_Exercise:_ Scan the data beneath this task and copy each line that includes "some".

_The data:_
-- ==== Sys2Proof/Tests/Slice0.lean ====
section
/-!
SUPPORT. Tests: ill-formed commands that `wellFormed` refuses, steps with results that the spec gives, and for each statement with
hypotheses a concrete state and operands that meet them, clause by clause.
-/

namespace Sys2Proof.Tests

set_option Elab.async false

open Sys2Proof Sys2Proof.Machine Sys2Proof.Machine.Reg

/-! Small states. -/

/-- A state with some fields set. -/
def fields (s : State) (l : List (Field × Nat)) : State := l.foldl (fun s p => s.set p.1 p.2) s

/-- A tile of `rows` × `cols` codes whose payload is given byte by byte. -/
def tile (fmt rows cols rowBytes : Nat) (payload : List Nat) : Tile :=
  ⟨fmt + rows <<< 16 + cols <<< 32 + rowBytes <<< 48 + (rows * rowBytes) <<< 224 + leNat (payload.map fun c => BitVec.ofNat 8 c) <<< 256⟩

/-- A running chip with station `e` at a step of one alternative `op`: its inputs are the on-chip streams 10 and on, each with its tile,
its outputs the streams 20 and on, all of graph 1. -/
def station (s : State) (e part op : Nat) (tiles : List Tile) (outs : Nat) : State :=
  let i := (List.range tiles.length).map (10 + ·)
  let o := (List.range outs).map (20 + ·)
  let s := i.foldl (fun s n => fields (s.wr .rxSeq n 0) [(STR_VALID n, 1), (STR_DST_ENDPT n, e), (STR_SRC_ENDPT n, 2), (STR_CREDIT_MAX n, 4),
    (STR_CREDITS n, 3), (STR_GRAPH n, 1)]) s
  let s := o.foldl (fun s n => fields s [(STR_VALID n, 1), (STR_SRC_ENDPT n, e), (STR_DST_ENDPT n, 2), (STR_CREDIT_MAX n, 4),
    (STR_CREDITS n, 4), (STR_GRAPH n, 1)]) s
  let s := fields s [(STN_CTRL_ENABLE e, 1), (STN_STATUS_STEP_IDX e, 0), (STN_STATUS_QUIESCED e, 0), (GLB_SET_BENCH 0 1, 512), (GLB_SET_VECTOR 0 1, 512),
    (GLB_SET_DRAWER 0 1, 512), (GLB_SET_SHELF 0 1, 512), (GLB_SET_HOST_OUT 0 1, 512), (GLB_SET_HOST_IN 0 1, 512),
    (GLB_SET_CHEST 0 1, 512)]
  { s with
    slots := (i.zip tiles).map fun p => wholeSlot p.1 0 p.2
    progs := [⟨e, part, [⟨1, [⟨op, i.map some, o.map some⟩]⟩, ⟨0, []⟩]⟩]
    allow := [(allowKey e part 1, 1000000), (allowKey e 1 1, 1000000)] }

/-- The one alternative of such a station. -/
def alt (op ins outs : Nat) : Alt := ⟨op, (List.range ins).map fun k => some (10 + k), (List.range outs).map fun k => some (20 + k)⟩

/-- A sound FP32 tile and a sound BF16 tile of two elements, 1 and −2. -/
def x32 : Tile := tile 0x0A 1 2 8 [0, 0, 0x80, 0x3F, 0, 0, 0, 0xC0]
def x16 : Tile := tile 0x09 1 2 4 [0x80, 0x3F, 0x00, 0xC0]

/-- The next state of an outcome; the state before it where there is none. -/
def after (o : Host.Outcome State Fault Refusal) (s : State) : State :=
  match o with
  | .next t => t
  | _ => s

/-- The outcome is a next state. -/
def ran (o : Host.Outcome State Fault Refusal) : Bool :=
  match o with
  | .next _ => true
  | _ => false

_Output for this task:_
/-- A state with some fields set. -/
    progs := [⟨e, part, [⟨1, [⟨op, i.map some, o.map some⟩]⟩, ⟨0, []⟩]⟩]
def alt (op ins outs : Nat) : Alt := ⟨op, (List.range ins).map fun k => some (10 + k), (List.range outs).map fun k => some (20 + k)⟩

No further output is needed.